--- Records provided Enclosed Below ---

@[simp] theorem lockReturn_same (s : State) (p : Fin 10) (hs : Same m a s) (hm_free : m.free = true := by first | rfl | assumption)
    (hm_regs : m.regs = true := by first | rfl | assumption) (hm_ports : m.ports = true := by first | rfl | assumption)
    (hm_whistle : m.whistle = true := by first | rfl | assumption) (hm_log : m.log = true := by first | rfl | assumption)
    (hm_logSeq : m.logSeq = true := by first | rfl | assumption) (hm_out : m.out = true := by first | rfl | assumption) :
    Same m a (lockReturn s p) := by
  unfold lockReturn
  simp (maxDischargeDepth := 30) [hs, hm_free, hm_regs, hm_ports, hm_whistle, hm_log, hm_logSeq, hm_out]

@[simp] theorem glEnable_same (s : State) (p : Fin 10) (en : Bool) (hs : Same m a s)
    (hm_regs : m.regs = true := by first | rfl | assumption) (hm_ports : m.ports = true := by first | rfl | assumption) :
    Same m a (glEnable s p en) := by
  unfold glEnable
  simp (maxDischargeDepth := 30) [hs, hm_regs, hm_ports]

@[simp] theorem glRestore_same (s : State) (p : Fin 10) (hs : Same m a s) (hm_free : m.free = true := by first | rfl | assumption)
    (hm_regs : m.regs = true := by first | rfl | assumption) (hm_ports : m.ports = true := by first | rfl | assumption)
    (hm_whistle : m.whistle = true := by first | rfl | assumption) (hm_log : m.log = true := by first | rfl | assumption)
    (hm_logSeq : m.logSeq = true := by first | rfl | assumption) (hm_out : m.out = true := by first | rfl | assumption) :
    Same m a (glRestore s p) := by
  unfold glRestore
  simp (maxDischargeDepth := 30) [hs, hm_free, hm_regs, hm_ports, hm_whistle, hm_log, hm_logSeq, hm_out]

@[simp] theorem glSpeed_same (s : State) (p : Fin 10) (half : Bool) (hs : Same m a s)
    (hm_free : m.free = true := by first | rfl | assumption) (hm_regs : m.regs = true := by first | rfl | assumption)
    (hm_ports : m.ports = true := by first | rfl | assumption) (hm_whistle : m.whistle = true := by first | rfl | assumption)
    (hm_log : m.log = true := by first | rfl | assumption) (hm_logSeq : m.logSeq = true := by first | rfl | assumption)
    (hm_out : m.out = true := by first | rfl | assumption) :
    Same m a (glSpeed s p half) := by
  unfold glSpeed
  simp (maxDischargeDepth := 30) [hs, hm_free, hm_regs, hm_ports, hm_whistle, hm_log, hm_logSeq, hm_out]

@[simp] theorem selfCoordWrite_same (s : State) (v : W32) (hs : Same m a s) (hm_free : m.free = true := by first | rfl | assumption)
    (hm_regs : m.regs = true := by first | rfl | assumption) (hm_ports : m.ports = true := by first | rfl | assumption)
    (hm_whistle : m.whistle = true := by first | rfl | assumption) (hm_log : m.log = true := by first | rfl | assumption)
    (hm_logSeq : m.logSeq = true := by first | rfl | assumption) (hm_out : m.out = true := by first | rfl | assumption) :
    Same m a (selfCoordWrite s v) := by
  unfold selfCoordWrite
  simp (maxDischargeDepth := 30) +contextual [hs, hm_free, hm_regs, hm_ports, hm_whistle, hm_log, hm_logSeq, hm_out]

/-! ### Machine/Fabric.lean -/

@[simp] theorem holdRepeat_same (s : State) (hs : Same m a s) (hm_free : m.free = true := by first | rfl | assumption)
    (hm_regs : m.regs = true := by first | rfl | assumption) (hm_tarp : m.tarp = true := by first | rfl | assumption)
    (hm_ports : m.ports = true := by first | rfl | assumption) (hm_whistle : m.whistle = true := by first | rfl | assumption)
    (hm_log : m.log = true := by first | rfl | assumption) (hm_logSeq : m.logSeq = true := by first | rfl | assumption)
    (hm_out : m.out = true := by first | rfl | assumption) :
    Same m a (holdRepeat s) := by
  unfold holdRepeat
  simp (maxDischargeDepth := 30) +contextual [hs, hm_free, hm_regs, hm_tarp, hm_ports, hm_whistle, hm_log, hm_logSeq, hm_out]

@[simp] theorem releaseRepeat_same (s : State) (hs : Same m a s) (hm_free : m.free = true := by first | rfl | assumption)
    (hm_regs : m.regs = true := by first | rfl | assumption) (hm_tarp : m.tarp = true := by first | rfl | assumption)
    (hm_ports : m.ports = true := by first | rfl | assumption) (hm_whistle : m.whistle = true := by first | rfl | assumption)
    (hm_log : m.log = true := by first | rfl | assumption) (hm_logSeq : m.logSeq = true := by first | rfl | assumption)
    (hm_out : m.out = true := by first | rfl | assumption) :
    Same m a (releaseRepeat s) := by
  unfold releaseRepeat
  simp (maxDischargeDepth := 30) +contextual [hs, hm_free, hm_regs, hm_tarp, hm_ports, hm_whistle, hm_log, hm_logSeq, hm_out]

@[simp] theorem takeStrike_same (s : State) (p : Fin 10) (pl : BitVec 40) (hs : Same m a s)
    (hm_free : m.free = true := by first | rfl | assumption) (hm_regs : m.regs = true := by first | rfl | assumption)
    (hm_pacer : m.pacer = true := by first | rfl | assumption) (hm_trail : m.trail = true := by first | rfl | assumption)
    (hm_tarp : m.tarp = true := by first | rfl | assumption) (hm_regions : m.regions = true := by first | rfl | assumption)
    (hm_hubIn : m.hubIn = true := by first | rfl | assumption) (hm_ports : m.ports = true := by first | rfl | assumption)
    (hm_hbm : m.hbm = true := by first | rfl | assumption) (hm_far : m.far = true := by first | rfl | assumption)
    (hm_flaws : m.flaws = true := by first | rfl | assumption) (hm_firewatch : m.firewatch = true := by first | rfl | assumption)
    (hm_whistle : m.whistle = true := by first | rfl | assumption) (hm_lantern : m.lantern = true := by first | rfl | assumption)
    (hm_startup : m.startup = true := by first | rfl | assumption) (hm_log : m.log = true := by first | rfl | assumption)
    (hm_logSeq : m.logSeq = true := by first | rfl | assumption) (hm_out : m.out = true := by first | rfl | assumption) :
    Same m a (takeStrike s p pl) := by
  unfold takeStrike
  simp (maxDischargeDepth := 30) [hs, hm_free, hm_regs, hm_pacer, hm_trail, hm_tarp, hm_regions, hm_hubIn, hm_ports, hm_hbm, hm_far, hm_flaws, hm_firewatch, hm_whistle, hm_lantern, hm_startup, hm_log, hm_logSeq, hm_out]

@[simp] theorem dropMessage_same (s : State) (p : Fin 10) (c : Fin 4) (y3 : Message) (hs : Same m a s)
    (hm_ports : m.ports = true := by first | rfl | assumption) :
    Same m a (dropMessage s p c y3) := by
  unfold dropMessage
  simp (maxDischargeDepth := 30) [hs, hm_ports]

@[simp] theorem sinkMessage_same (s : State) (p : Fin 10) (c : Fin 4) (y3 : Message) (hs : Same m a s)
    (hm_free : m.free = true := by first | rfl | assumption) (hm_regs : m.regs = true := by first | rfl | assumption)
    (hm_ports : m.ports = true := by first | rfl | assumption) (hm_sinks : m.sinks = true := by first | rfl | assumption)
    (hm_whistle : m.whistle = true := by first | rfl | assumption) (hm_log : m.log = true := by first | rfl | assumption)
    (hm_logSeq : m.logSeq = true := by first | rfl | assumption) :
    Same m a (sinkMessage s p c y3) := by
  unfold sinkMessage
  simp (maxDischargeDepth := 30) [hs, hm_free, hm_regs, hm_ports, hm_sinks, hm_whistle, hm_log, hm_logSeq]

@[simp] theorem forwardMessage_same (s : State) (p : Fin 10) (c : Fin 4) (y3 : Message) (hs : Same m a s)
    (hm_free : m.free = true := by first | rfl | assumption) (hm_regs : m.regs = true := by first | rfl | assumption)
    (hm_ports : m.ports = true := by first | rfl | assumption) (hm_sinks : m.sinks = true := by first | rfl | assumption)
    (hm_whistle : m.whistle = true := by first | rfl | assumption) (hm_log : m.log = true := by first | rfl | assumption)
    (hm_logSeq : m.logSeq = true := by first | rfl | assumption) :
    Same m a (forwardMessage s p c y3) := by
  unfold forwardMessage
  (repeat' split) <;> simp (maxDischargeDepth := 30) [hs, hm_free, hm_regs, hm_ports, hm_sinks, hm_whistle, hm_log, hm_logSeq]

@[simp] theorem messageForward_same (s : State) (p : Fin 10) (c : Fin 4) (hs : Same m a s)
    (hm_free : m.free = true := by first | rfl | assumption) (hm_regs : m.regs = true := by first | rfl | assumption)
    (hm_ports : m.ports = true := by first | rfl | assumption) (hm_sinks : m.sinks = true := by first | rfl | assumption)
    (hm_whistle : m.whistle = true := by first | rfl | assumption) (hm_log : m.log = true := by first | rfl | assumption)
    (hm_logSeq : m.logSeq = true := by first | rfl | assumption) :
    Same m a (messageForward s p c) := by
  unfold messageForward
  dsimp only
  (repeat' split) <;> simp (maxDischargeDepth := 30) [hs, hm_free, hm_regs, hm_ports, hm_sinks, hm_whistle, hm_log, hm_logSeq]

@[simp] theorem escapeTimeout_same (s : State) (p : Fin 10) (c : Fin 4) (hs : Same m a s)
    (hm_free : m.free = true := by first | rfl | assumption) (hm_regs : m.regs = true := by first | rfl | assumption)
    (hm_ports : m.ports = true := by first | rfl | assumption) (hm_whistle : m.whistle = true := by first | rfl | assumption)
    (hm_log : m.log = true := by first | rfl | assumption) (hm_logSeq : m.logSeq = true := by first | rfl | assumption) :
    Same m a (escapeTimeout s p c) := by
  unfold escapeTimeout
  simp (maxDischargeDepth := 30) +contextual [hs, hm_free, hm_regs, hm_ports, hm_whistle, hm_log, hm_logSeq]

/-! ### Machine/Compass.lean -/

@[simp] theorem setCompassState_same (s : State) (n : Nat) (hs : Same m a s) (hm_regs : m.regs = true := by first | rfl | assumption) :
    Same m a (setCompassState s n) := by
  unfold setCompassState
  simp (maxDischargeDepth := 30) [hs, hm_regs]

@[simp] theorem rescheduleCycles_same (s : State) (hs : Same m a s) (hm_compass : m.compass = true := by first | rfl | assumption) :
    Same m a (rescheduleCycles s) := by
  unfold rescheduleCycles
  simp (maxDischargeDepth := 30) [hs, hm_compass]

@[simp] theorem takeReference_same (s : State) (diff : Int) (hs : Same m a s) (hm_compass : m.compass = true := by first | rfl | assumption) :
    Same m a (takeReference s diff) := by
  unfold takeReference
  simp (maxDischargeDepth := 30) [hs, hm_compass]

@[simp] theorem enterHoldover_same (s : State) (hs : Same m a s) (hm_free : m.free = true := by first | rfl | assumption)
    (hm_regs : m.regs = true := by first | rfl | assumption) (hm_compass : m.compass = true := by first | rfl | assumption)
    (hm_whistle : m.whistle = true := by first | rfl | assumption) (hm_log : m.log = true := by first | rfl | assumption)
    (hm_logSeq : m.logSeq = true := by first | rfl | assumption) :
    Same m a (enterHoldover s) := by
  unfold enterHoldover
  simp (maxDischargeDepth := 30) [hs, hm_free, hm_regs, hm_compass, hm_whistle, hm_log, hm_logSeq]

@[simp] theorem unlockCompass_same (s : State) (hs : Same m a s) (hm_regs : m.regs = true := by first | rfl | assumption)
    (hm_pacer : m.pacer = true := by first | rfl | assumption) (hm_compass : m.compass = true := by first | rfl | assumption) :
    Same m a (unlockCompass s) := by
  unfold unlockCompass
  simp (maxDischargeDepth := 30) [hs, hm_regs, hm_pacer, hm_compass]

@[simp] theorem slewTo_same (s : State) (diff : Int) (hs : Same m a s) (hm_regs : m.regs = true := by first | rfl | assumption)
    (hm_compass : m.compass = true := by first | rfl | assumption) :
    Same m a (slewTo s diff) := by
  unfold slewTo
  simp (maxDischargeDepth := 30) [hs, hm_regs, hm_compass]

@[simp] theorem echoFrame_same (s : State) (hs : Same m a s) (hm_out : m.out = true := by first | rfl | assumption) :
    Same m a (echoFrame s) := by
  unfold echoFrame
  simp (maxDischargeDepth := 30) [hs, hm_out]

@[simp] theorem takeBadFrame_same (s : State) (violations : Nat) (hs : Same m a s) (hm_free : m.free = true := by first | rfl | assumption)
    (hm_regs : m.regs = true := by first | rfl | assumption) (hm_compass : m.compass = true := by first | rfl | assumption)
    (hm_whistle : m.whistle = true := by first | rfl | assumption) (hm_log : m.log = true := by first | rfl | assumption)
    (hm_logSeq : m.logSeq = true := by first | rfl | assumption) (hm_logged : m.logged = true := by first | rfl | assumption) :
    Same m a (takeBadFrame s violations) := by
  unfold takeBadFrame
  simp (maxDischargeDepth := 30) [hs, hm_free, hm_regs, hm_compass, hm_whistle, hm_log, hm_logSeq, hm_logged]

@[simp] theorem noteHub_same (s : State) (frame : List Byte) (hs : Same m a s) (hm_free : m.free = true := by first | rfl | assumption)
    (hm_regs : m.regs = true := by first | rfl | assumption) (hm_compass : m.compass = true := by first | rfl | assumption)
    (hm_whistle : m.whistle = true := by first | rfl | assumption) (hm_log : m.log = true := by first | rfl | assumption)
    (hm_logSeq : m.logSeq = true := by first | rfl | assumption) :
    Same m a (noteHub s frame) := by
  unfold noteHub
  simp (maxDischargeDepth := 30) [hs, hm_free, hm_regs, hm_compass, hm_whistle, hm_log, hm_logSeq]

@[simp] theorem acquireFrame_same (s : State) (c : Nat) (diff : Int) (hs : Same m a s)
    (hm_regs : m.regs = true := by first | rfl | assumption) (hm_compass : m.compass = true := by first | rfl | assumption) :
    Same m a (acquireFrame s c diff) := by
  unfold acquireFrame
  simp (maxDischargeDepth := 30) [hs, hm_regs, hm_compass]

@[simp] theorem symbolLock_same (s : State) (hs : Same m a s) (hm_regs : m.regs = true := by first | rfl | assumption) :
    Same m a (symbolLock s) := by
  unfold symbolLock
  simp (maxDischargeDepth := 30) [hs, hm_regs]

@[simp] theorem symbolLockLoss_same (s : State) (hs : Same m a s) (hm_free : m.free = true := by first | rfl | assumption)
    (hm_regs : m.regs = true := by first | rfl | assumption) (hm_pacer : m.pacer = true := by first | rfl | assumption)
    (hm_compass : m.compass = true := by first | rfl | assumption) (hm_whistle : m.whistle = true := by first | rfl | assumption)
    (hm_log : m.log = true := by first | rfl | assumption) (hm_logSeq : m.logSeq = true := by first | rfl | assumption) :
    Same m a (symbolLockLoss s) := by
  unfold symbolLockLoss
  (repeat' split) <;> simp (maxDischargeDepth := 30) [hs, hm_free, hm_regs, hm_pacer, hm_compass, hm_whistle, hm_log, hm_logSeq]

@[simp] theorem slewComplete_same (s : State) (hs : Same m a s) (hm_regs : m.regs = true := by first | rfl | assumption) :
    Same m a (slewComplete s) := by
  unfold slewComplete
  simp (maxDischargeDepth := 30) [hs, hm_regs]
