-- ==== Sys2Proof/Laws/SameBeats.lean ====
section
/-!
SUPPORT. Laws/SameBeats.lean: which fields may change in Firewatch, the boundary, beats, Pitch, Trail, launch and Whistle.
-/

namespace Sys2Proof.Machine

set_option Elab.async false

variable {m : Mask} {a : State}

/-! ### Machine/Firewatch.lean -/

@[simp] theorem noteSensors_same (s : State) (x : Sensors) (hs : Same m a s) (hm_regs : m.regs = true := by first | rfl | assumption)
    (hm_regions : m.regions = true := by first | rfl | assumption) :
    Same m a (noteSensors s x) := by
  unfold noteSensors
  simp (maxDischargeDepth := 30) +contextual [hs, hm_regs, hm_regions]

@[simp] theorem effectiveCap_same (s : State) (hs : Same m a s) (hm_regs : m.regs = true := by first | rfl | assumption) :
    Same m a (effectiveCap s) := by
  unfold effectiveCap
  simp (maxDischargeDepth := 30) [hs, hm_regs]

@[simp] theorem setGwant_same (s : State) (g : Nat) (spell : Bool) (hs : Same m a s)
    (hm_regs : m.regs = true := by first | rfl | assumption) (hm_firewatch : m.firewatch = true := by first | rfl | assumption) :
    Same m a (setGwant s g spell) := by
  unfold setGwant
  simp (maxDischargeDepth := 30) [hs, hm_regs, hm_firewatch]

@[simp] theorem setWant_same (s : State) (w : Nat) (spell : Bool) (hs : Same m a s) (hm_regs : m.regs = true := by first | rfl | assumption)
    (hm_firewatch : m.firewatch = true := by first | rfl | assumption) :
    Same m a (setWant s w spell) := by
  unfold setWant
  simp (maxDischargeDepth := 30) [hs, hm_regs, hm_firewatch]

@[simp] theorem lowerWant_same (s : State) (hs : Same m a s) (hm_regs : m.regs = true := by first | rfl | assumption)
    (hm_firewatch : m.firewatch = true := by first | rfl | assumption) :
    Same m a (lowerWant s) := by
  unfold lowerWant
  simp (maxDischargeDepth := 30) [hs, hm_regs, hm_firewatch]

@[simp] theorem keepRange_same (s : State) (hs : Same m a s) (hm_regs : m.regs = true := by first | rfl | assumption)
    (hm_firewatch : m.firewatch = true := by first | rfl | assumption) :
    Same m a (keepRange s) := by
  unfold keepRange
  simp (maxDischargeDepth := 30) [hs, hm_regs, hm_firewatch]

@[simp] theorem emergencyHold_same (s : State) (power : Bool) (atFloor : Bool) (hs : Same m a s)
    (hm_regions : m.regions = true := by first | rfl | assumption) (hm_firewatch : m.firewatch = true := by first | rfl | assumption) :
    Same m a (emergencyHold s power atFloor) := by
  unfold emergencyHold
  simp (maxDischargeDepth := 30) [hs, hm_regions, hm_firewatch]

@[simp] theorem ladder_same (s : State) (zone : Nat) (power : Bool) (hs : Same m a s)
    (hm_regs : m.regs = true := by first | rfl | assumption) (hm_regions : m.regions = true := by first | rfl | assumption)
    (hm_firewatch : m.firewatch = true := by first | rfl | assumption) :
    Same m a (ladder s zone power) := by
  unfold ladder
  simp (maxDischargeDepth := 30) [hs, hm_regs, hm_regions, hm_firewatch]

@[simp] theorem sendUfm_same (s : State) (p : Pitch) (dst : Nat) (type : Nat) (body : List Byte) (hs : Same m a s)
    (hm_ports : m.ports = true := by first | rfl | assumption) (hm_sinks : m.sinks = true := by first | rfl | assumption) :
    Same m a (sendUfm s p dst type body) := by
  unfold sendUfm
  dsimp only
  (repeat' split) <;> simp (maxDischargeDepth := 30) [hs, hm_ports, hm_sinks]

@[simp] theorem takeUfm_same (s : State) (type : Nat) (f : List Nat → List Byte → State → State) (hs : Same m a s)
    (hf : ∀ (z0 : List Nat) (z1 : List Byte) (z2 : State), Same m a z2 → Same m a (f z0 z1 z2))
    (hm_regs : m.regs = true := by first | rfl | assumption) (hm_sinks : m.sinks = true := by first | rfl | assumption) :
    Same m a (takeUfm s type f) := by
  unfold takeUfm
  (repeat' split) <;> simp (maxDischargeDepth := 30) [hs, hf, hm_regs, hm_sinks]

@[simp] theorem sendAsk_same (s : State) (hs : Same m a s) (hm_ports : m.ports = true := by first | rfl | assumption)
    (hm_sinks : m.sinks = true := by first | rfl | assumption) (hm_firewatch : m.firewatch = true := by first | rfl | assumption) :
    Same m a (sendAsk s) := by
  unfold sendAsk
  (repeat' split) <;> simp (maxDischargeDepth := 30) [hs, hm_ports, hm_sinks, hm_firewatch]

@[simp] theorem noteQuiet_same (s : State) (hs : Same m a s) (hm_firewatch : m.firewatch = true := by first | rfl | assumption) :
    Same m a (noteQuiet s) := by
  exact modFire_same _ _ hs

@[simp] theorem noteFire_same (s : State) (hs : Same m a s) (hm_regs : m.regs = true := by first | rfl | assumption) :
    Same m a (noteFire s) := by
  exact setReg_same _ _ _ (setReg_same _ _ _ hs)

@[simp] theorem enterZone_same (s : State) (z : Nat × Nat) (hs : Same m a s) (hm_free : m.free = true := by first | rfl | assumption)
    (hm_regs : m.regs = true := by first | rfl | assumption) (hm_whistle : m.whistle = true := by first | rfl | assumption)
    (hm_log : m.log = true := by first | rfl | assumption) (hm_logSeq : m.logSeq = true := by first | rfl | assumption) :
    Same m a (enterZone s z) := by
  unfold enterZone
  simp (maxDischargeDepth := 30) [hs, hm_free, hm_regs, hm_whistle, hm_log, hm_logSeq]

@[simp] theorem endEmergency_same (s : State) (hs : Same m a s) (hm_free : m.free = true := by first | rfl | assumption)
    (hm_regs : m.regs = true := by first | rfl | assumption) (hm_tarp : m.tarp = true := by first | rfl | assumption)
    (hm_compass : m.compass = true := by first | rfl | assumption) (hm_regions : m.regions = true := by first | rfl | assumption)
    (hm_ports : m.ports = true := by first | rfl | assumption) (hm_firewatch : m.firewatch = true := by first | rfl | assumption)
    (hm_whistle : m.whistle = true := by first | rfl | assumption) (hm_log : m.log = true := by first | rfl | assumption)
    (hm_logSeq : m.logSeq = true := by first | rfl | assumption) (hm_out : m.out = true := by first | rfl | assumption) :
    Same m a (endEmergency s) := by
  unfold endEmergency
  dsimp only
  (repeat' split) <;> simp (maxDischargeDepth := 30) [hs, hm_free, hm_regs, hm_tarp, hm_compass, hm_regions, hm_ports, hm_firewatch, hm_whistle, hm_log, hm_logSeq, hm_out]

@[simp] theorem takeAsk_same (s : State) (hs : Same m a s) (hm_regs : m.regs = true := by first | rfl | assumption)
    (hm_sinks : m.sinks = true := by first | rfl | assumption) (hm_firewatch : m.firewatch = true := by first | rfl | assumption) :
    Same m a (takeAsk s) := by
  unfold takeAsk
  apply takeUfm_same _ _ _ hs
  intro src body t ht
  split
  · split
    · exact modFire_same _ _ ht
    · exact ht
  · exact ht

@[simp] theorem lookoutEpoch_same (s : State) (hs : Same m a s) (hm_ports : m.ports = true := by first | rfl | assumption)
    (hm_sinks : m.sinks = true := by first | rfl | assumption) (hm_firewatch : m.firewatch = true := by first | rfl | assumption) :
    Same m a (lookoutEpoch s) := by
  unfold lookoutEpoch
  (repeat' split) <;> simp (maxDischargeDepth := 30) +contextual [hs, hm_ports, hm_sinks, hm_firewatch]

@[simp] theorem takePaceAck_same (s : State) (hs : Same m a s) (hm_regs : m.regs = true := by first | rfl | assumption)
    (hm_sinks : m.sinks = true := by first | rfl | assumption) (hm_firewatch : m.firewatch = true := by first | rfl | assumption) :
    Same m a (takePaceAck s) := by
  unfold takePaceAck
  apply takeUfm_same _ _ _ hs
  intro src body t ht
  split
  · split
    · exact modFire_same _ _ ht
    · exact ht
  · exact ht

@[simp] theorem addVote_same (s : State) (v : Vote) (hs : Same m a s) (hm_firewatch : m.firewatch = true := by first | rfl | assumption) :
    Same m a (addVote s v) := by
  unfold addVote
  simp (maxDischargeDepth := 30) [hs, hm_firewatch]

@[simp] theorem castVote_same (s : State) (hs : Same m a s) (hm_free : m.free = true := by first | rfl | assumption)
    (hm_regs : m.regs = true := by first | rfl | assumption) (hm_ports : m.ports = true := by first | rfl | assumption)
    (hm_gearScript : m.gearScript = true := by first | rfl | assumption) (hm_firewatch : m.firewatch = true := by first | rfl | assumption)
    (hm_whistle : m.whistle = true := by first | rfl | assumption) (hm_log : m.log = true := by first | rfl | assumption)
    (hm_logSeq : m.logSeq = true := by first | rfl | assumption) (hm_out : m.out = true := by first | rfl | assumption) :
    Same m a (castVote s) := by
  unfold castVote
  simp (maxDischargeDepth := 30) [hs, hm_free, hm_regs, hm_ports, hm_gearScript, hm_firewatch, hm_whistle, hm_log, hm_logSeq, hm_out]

--- End of Enclosed Records provided ---

■ **Exercise details**
Within the listing above, the range opens at the line with "hf, hm_regs, hm_sinks]" and closes at the line with "30) [hs, hm_ports, hm_sinks, hm_firewatch]". Reproduce exactly the lines of that range, including both ends.

■ **Answer below**
  (repeat' split) <;> simp (maxDischargeDepth := 30) [hs, hf, hm_regs, hm_sinks]

@[simp] theorem sendAsk_same (s : State) (hs : Same m a s) (hm_ports : m.ports = true := by first | rfl | assumption)
    (hm_sinks : m.sinks = true := by first | rfl | assumption) (hm_firewatch : m.firewatch = true := by first | rfl | assumption) :
    Same m a (sendAsk s) := by
  unfold sendAsk
  (repeat' split) <;> simp (maxDischargeDepth := 30) [hs, hm_ports, hm_sinks, hm_firewatch]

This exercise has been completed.